Monday, April 14, 2008

Indian Oil Corp: Keeping the Lamp Burning


By Priya Nigam


You can’t touch this! It’s not that I am a big fan of MC Hammer. But the song keeps playing in my mind every time I go out to buy something these days. Food prices have hit the roof, and inflation (currently at a three-year high of 7.41%) is definitely a cause for concern. Against this backdrop, it seems strange to mention that the blow has been softened by the government’s cap on fuel prices. In fact, fuel prices have been kept so low that refiners are unable to meet their costs. Take for instance, Indian Oil Corp (IOC), which is losing Rs320 crore on fuel sales every day! The state owned refiner said that if the current trend continues for more than a year, its projects would be in serious trouble.


While global crude prices surged almost 60% last year, India’s refiners were not allowed to raise fuel prices at all. The government agreed to a rise in fuel prices in February this year, marking the first hike since June 2006. Refiners receive bonds as compensation for their losses, but these are by no measure sufficient. Refiners cumulatively received Rs23,460 crore worth of bonds for the year ended March 31, 2008. This accounts for a little over 40% of the forgone revenues. IOC, along with Bharat Petroleum and Hindustan Petroleum, is seeking higher compensation from the government. IOC currently loses Rs10.78 a litre on petrol, Rs17.02 a litre on diesel, Rs316.06 per LPG cylinder and Rs25.23 a litre on kerosene.


The net sales of the nation's largest oil firm had risen in the three months ended December 31, 2007 to Rs58,571, from Rs51,905 recorded in the same period a year earlier. IOC had reported 17% growth in profit at Rs2,090 crore for the third quarter.
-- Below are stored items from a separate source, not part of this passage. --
-- ==== Sys2Proof/Tests/Slice0.lean ====
section
/-! SUPPORT. Tests of one step each, and the witnesses of the statements. Expected values come from spec/95_test_vectors.md (part and
row in the comment) or from the rule named; the command words are written out from R73, R74 and R77. -/

namespace Sys2Proof.Tests

open Sys2Proof.Machine

/-! ## Helpers -/

/-- The instance of the reset state. -/
def l0 : Lapic := State.reset.self

/-- The reset system of three instances with another `self`. -/
def sys (l : Lapic) : State := { State.reset with self := l }

/-- The state after an operation, if there is one. -/
def after (i : Instr) (s : State) : Option State :=
  match exec i s with
  | .next t => some t
  | _ => none

/-- `self` after an operation on an instance. -/
def lapicAfter (i : Instr) (l : Lapic) : Option Lapic := (after i (sys l)).map (·.self)

/-- Status and data of the response to an operation on an instance. -/
def answer (i : Instr) (l : Lapic) : Option (BitVec 3 × RData) :=
  (after i (sys l)).bind fun t => t.out.resp.map fun r => (r.status, r.rdata)

/-- The bitmap of some vectors. -/
def vecs (vs : List Vec) : Bitmap := vs.foldl Bitmap.set 0#256

/-- The reset system with one operation presented. -/
def presented (cpu : ApicId) (c : Command) : State := { State.reset with queue := [.op cpu c] }

/-! ## WellFormed: one ill-formed term for each check, and the nearest well-formed one -/

theorem test_hole_at_a_register_is_ill_formed : (Instr.rdHole 0x080#12).wellFormed = false := by decide
theorem test_hole_misaligned_is_ill_formed : (Instr.rdHole 0x091#12).wellFormed = false := by decide
theorem test_write_hole_at_a_register_is_ill_formed : (Instr.wrHole 0x300#12 1#32).wellFormed = false := by decide
theorem test_malformed_read_of_four_aligned_bytes_is_ill_formed : (Instr.rdMalformed 2#3 0x080#12).wellFormed = false := by decide
theorem test_malformed_write_of_four_aligned_bytes_is_ill_formed : (Instr.wrMalformed 2#3 0x080#12 0#128).wellFormed = false := by decide
theorem test_malformed_write_with_excess_data_is_ill_formed : (Instr.wrMalformed 1#3 0x080#12 0x10000#128).wellFormed = false := by decide
theorem test_listed_port_id_is_no_reserved_id :
    (Instr.portReserved 0x08#8).wellFormed = false ∧ (Instr.portReserved 0x10#8).wellFormed = false := by decide
theorem test_well_formed_terms : ∀ i ∈ [Instr.rdHole 0x024#12, .wrHole 0x3F0#12 1#32, .rdMalformed 2#3 0x081#12, .rdMalformed 5#3 0x080#12,
    .wrMalformed 1#3 0x080#12 0xFFFF#128, .portReserved 0x09#8, .portReserved 0x16#8], i.wellFormed = true := by decide

/-! ## Decoding: a command word for every constructor, from the offsets of R77, the header of R73 and the ids of R74 -/

theorem test_decode_reads_of_constants_and_priorities : ∀ p ∈ [
    (Command.mmio 0x2020#16 0#128, Instr.rdId), (.mmio 0x2030#16 0#128, .rdVersion), (.mmio 0x2080#16 0#128, .rdTpr),
    (.mmio 0x20A0#16 0#128, .rdPpr), (.mmio 0x20B0#16 0#128, .rdEoi), (.mmio 0x20D0#16 0#128, .rdLdr),
    (.mmio 0x20E0#16 0#128, .rdDfr), (.mmio 0x20F0#16 0#128, .rdSvr)], decode p.1 = p.2 := by decide

theorem test_decode_writes_of_constants_and_priorities : ∀ p ∈ [
    (Command.mmio 0xA020#16 0x89ABCDEF#128, Instr.wrId 0x89ABCDEF#32),
    (.mmio 0xA030#16 0x89ABCDEF#128, .wrVersion 0x89ABCDEF#32), (.mmio 0xA080#16 0x89ABCDEF#128, .wrTpr 0x89ABCDEF#32),
    (.mmio 0xA0A0#16 0x89ABCDEF#128, .wrPpr 0x89ABCDEF#32), (.mmio 0xA0B0#16 0x89ABCDEF#128, .wrEoi 0x89ABCDEF#32),
    (.mmio 0xA0D0#16 0x89ABCDEF#128, .wrLdr 0x89ABCDEF#32), (.mmio 0xA0E0#16 0x89ABCDEF#128, .wrDfr 0x89ABCDEF#32),
    (.mmio 0xA0F0#16 0x89ABCDEF#128, .wrSvr 0x89ABCDEF#32)], decode p.1 = p.2 := by decide

theorem test_decode_reads_of_isr : ∀ p ∈ [
    (Command.mmio 0x2100#16 0#128, Instr.rdIsr0), (.mmio 0x2110#16 0#128, .rdIsr1), (.mmio 0x2120#16 0#128, .rdIsr2),
    (.mmio 0x2130#16 0#128, .rdIsr3), (.mmio 0x2140#16 0#128, .rdIsr4), (.mmio 0x2150#16 0#128, .rdIsr5),
    (.mmio 0x2160#16 0#128, .rdIsr6), (.mmio 0x2170#16 0#128, .rdIsr7)], decode p.1 = p.2 := by decide

theorem test_decode_writes_of_isr : ∀ p ∈ [
    (Command.mmio 0xA100#16 0x89ABCDEF#128, Instr.wrIsr0 0x89ABCDEF#32), (.mmio 0xA110#16 0x89ABCDEF#128, .wrIsr1 0x89ABCDEF#32),
    (.mmio 0xA120#16 0x89ABCDEF#128, .wrIsr2 0x89ABCDEF#32), (.mmio 0xA130#16 0x89ABCDEF#128, .wrIsr3 0x89ABCDEF#32),
    (.mmio 0xA140#16 0x89ABCDEF#128, .wrIsr4 0x89ABCDEF#32), (.mmio 0xA150#16 0x89ABCDEF#128, .wrIsr5 0x89ABCDEF#32),
    (.mmio 0xA160#16 0x89ABCDEF#128, .wrIsr6 0x89ABCDEF#32), (.mmio 0xA170#16 0x89ABCDEF#128, .wrIsr7 0x89ABCDEF#32)], decode p.1 = p.2 := by decide

theorem test_decode_reads_of_tmr : ∀ p ∈ [
    (Command.mmio 0x2180#16 0#128, Instr.rdTmr0), (.mmio 0x2190#16 0#128, .rdTmr1), (.mmio 0x21A0#16 0#128, .rdTmr2),
    (.mmio 0x21B0#16 0#128, .rdTmr3), (.mmio 0x21C0#16 0#128, .rdTmr4), (.mmio 0x21D0#16 0#128, .rdTmr5),
    (.mmio 0x21E0#16 0#128, .rdTmr6), (.mmio 0x21F0#16 0#128, .rdTmr7)], decode p.1 = p.2 := by decide

theorem test_decode_writes_of_tmr : ∀ p ∈ [
    (Command.mmio 0xA180#16 0x89ABCDEF#128, Instr.wrTmr0 0x89ABCDEF#32), (.mmio 0xA190#16 0x89ABCDEF#128, .wrTmr1 0x89ABCDEF#32),
    (.mmio 0xA1A0#16 0x89ABCDEF#128, .wrTmr2 0x89ABCDEF#32), (.mmio 0xA1B0#16 0x89ABCDEF#128, .wrTmr3 0x89ABCDEF#32),
    (.mmio 0xA1C0#16 0x89ABCDEF#128, .wrTmr4 0x89ABCDEF#32), (.mmio 0xA1D0#16 0x89ABCDEF#128, .wrTmr5 0x89ABCDEF#32),
    (.mmio 0xA1E0#16 0x89ABCDEF#128, .wrTmr6 0x89ABCDEF#32), (.mmio 0xA1F0#16 0x89ABCDEF#128, .wrTmr7 0x89ABCDEF#32)], decode p.1 = p.2 := by decide

theorem test_decode_reads_of_irr : ∀ p ∈ [
    (Command.mmio 0x2200#16 0#128, Instr.rdIrr0), (.mmio 0x2210#16 0#128, .rdIrr1), (.mmio 0x2220#16 0#128, .rdIrr2),
    (.mmio 0x2230#16 0#128, .rdIrr3), (.mmio 0x2240#16 0#128, .rdIrr4), (.mmio 0x2250#16 0#128, .rdIrr5),
    (.mmio 0x2260#16 0#128, .rdIrr6), (.mmio 0x2270#16 0#128, .rdIrr7)], decode p.1 = p.2 := by decide

theorem test_decode_writes_of_irr : ∀ p ∈ [
    (Command.mmio 0xA200#16 0x89ABCDEF#128, Instr.wrIrr0 0x89ABCDEF#32), (.mmio 0xA210#16 0x89ABCDEF#128, .wrIrr1 0x89ABCDEF#32),
    (.mmio 0xA220#16 0x89ABCDEF#128, .wrIrr2 0x89ABCDEF#32), (.mmio 0xA230#16 0x89ABCDEF#128, .wrIrr3 0x89ABCDEF#32),
    (.mmio 0xA240#16 0x89ABCDEF#128, .wrIrr4 0x89ABCDEF#32), (.mmio 0xA250#16 0x89ABCDEF#128, .wrIrr5 0x89ABCDEF#32),
    (.mmio 0xA260#16 0x89ABCDEF#128, .wrIrr6 0x89ABCDEF#32), (.mmio 0xA270#16 0x89ABCDEF#128, .wrIrr7 0x89ABCDEF#32)], decode p.1 = p.2 := by decide

theorem test_decode_reads_of_lvt_icr_timer : ∀ p ∈ [
    (Command.mmio 0x2280#16 0#128, Instr.rdEsr), (.mmio 0x22F0#16 0#128, .rdLvtCmci), (.mmio 0x2300#16 0#128, .rdIcrLo),
    (.mmio 0x2310#16 0#128, .rdIcrHi), (.mmio 0x2320#16 0#128, .rdLvtTimer), (.mmio 0x2330#16 0#128, .rdLvtThermal),
    (.mmio 0x2340#16 0#128, .rdLvtPerfmon), (.mmio 0x2350#16 0#128, .rdLvtLint0), (.mmio 0x2360#16 0#128, .rdLvtLint1),
    (.mmio 0x2370#16 0#128, .rdLvtError), (.mmio 0x2380#16 0#128, .rdTicr), (.mmio 0x2390#16 0#128, .rdTccr),
    (.mmio 0x23E0#16 0#128, .rdTdcr)], decode p.1 = p.2 := by decide

theorem test_decode_writes_of_lvt_icr_timer : ∀ p ∈ [
    (Command.mmio 0xA280#16 0x89ABCDEF#128, Instr.wrEsr 0x89ABCDEF#32),
    (.mmio 0xA2F0#16 0x89ABCDEF#128, .wrLvtCmci 0x89ABCDEF#32), (.mmio 0xA300#16 0x89ABCDEF#128, .wrIcrLo 0x89ABCDEF#32),
    (.mmio 0xA310#16 0x89ABCDEF#128, .wrIcrHi 0x89ABCDEF#32), (.mmio 0xA320#16 0x89ABCDEF#128, .wrLvtTimer 0x89ABCDEF#32),
    (.mmio 0xA330#16 0x89ABCDEF#128, .wrLvtThermal 0x89ABCDEF#32), (.mmio 0xA340#16 0x89ABCDEF#128, .wrLvtPerfmon 0x89ABCDEF#32),
    (.mmio 0xA350#16 0x89ABCDEF#128, .wrLvtLint0 0x89ABCDEF#32), (.mmio 0xA360#16 0x89ABCDEF#128, .wrLvtLint1 0x89ABCDEF#32),
    (.mmio 0xA370#16 0x89ABCDEF#128, .wrLvtError 0x89ABCDEF#32), (.mmio 0xA380#16 0x89ABCDEF#128, .wrTicr 0x89ABCDEF#32),
    (.mmio 0xA390#16 0x89ABCDEF#128, .wrTccr 0x89ABCDEF#32), (.mmio 0xA3E0#16 0x89ABCDEF#128, .wrTdcr 0x89ABCDEF#32)], decode p.1 = p.2 := by decide

theorem test_decode_holes_and_malformed : ∀ p ∈ [
    (Command.mmio 0x2024#16 0#128, Instr.rdHole 0x024#12), (.mmio 0x23F0#16 0#128, .rdHole 0x3F0#12),
    (.mmio 0xAFFC#16 0xFFFFFFFF#128, .wrHole 0xFFC#12 0xFFFFFFFF#32), (.mmio 0x0080#16 0#128, .rdMalformed 0#3 0x080#12),
    (.mmio 0x1090#16 0#128, .rdMalformed 1#3 0x090#12), (.mmio 0x3300#16 0#128, .rdMalformed 3#3 0x300#12),
    (.mmio 0x5080#16 0#128, .rdMalformed 5#3 0x080#12), (.mmio 0x2081#16 0#128, .rdMalformed 2#3 0x081#12),
    (.mmio 0x8080#16 0x20#128, .wrMalformed 0#3 0x080#12 0x20#128),
    (.mmio 0xB300#16 0x0123456789ABCDEF#128, .wrMalformed 3#3 0x300#12 0x0123456789ABCDEF#128),
    (.mmio 0xA302#16 0x30#128, .wrMalformed 2#3 0x302#12 0x30#128)], decode p.1 = p.2 := by decide

theorem test_decode_port_operations : ∀ p ∈ [
    (Command.side 0x01#8 0#64, Instr.reset), (.side 0x02#8 0xFFFFFFFFFFFFFFFF#64, .tick 0xFFFFFFFFFFFFFFFF#64),
    (.side 0x03#8 0x1000#64, .tickTsc 0x1000#64), (.side 0x04#8 0x1000#64, .wrTscdl 0x1000#64), (.side 0x05#8 0#64, .rdTscdl),
    (.side 0x06#8 0#64, .pendingVector), (.side 0x07#8 0#64, .accept), (.side 0x08#8 0xFF000080C8#64, .deliverIpi 0xFF000080C8#40),
    (.side 0x10#8 0#64, .lvtFireCmci), (.side 0x11#8 0#64, .lvtFireThermal), (.side 0x12#8 0#64, .lvtFirePerfmon),
    (.side 0x13#8 0#64, .lvtFireLint0), (.side 0x14#8 0#64, .lvtFireLint1), (.side 0x15#8 0#64, .lvtFireError),
    (.side 0x00#8 0#64, .portReserved 0x00#8), (.side 0x09#8 0#64, .portReserved 0x09#8), (.side 0x0F#8 0#64, .portReserved 0x0F#8),
    (.side 0x16#8 0#64, .portReserved 0x16#8), (.side 0xFF#8 0#64, .portReserved 0xFF#8)], decode p.1 = p.2 := by decide

/-- R88: the expansions of EOI, SEND and SET_DIVIDE. -/
theorem test_pseudo_operations : pseudoEoi = [.wrEoi 0#32] ∧ pseudoSend 0x01000000#32 0x30#32 = [.wrIcrHi 0x01000000#32, .wrIcrLo 0x30#32] ∧
    pseudoSetDivide 128 = some [.wrTdcr 0xA#32] ∧ pseudoSetDivide 3 = none := by decide

/-! ## One step: the register bank -/

/-- 95 part 2.1: the value read after writing all ones. -/
theorem test_all_ones_then_read : ∀ p ∈ [(Reg.tpr, 0x000000FF#32), (.eoi, 0x00000000#32), (.ldr, 0xFF000000#32),
    (.dfr, 0xF0000000#32), (.svr, 0x000001FF#32), (.esr, 0x00000000#32), (.lvtCmci, 0x000104FF#32), (.icrHi, 0xFF000000#32),
    (.lvtTimer, 0x000500FF#32), (.lvtThermal, 0x000104FF#32), (.lvtPerfmon, 0x000104FF#32), (.lvtLint0, 0x0001A7FF#32),
    (.lvtLint1, 0x0001A7FF#32), (.lvtError, 0x000100FF#32), (.ticr, 0xFFFFFFFF#32), (.tccr, 0x00000000#32), (.tdcr, 0x0000000B#32)],
    (lapicAfter (wrOf p.1 0xFFFFFFFF#32) l0).map (·.readReg p.1) = some p.2 := by decide

/-- 95 part 2.1: zero written to the registers whose reset value is not zero, and to the read-only ones. -/
theorem test_zero_then_read : ∀ p ∈ [(Reg.id, 0x00000000#32), (.version, 0x00060015#32), (.dfr, 0#32), (.svr, 0#32), (.lvtCmci, 0#32),
    (.lvtTimer, 0#32), (.lvtThermal, 0#32), (.lvtPerfmon, 0#32), (.lvtLint0, 0#32), (.lvtLint1, 0#32), (.lvtError, 0#32),
    (.isr 0, 0#32), (.tmr 7, 0#32), (.irr 2, 0#32)],
    (lapicAfter (wrOf p.1 0#32) l0).map (·.readReg p.1) = some p.2 := by decide

/-- 95 part 2.1: the all-ones write of ICR_LO in a system of one instance answers OK and sends nothing. -/
theorem test_all_ones_icr_low_alone :
    (after (.wrIcrLo 0xFFFFFFFF#32) { State.reset with peers := [] }).map (fun t => (t.self.icrLo, t.out)) =
      some (0x000CCFFF#32, { resp := some { error := none, rdata := .none }, ctl := [], ipi := [] }) := by decide

/-- R21, R22: ID is APIC_ID in bits 31:24, VERSION the parameter. -/
theorem test_constant_reads : answer .rdId { l0 with par := { apicId := 2#8 } } = some (0#3, .word 0x02000000#32) ∧
    answer .rdVersion l0 = some (0#3, .word 0x00060015#32) := by decide

/-- 95 part 2.1, "reads have no side effects": IRR = 0x41, ISR = 0x52, ESR = 0x24. -/
def readable : Lapic := { l0 with irr := vecs [0x41#8], isr := vecs [0x52#8], esr := 0x24#32 }
theorem test_reads_of_a_busy_instance : ∀ p ∈ [(Instr.rdEoi, 0x00000000#32), (.rdEsr, 0x00000024#32), (.rdIrr2, 0x00000002#32),
    (.rdIsr2, 0x00040000#32), (.rdPpr, 0x00000050#32), (.rdIrr0, 0#32), (.rdIsr3, 0#32), (.rdTmr2, 0#32)],
    answer p.1 readable = some (0#3, .word p.2) ∧ lapicAfter p.1 readable = some readable := by decide +kernel

/-- 95 parts 2.1 and 2.4: the first and the last bank register. -/
theorem test_bank_ends : answer .rdIrr0 { l0 with irr := vecs [0x10#8] } = some (0#3, .word 0x00010000#32) ∧
    answer .rdIrr7 { l0 with irr := vecs [0xFF#8] } = some (0#3, .word 0x80000000#32) ∧
    answer .rdTmr7 { l0 with tmr := vecs [0xFF#8] } = some (0#3, .word 0x80000000#32) ∧
    answer .rdIsr6 { l0 with isr := vecs [0xC8#8] } = some (0#3, .word 0x00000100#32) := by decide +kernel

/-- 95 part 2.4: the Processor Priority for TPR and ISR. -/
theorem test_processor_priority : ∀ p ∈ [(0x00#32, ([] : List Vec), 0x00#8), (0x35#32, [0x52#8], 0x50#8), (0x5A#32, [0x52#8], 0x5A#8),
    (0x20#32, [0x31#8, 0x7F#8], 0x70#8), (0xFF#32, [], 0xFF#8), (0x0F#32, [0x10#8], 0x10#8), (0x4F#32, [0x40#8], 0x4F#8)],
    ({ l0 with tpr := p.1, isr := vecs p.2.1 } : Lapic).ppr = p.2.2 := by decide +kernel

/-- 95 part 2.1: a hole reads zero, a malformed access answers status 1, with all ones for a read. -/
theorem test_holes_and_malformed : answer (.rdHole 0x024#12) l0 = some (0#3, .word 0#32) ∧
    answer (.wrHole 0x3A0#12 0xFFFFFFFF#32) l0 = some (0#3, .none) ∧
    answer (.rdMalformed 2#3 0x081#12) l0 = some (1#3, .word 0xFFFFFFFF#32) ∧
    answer (.wrMalformed 1#3 0x0B0#12 0#128) { l0 with isr := vecs [0xC8#8] } = some (1#3, .none) ∧
    answer (.portReserved 0x20#8) l0 = some (1#3, .none) := by decide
The company’s profit from processing crude oil had more than doubled to $10.43 per barrel in the quarter, from $4.50 per barrel a year earlier. In comparison, IOC has indicated that it earned $7.7 per barrel from processing in the three months ended March 31, 2008.


IOC plans to invest Rs7,500 crore in refinery and pipeline projects in 2008-2009. This includes expanding and upgrading refineries in Gujarat, Panipat and Haldia. Moreover, its debt at the end of the previous financial year was Rs34,000 crore and the company expects its borrowings to rise to as much as Rs3,000 crore a month.


Bears have been ruling the roost in the stock market and shares of the company have been rather volatile. They surged from below Rs400 in October last year to Rs810 on December 31 and plummeted subsequently to Rs349 in late January. Trading around Rs450, I believe there is limited downside to the shares currently, even considering the uncertainties surrounding its outflow of cash.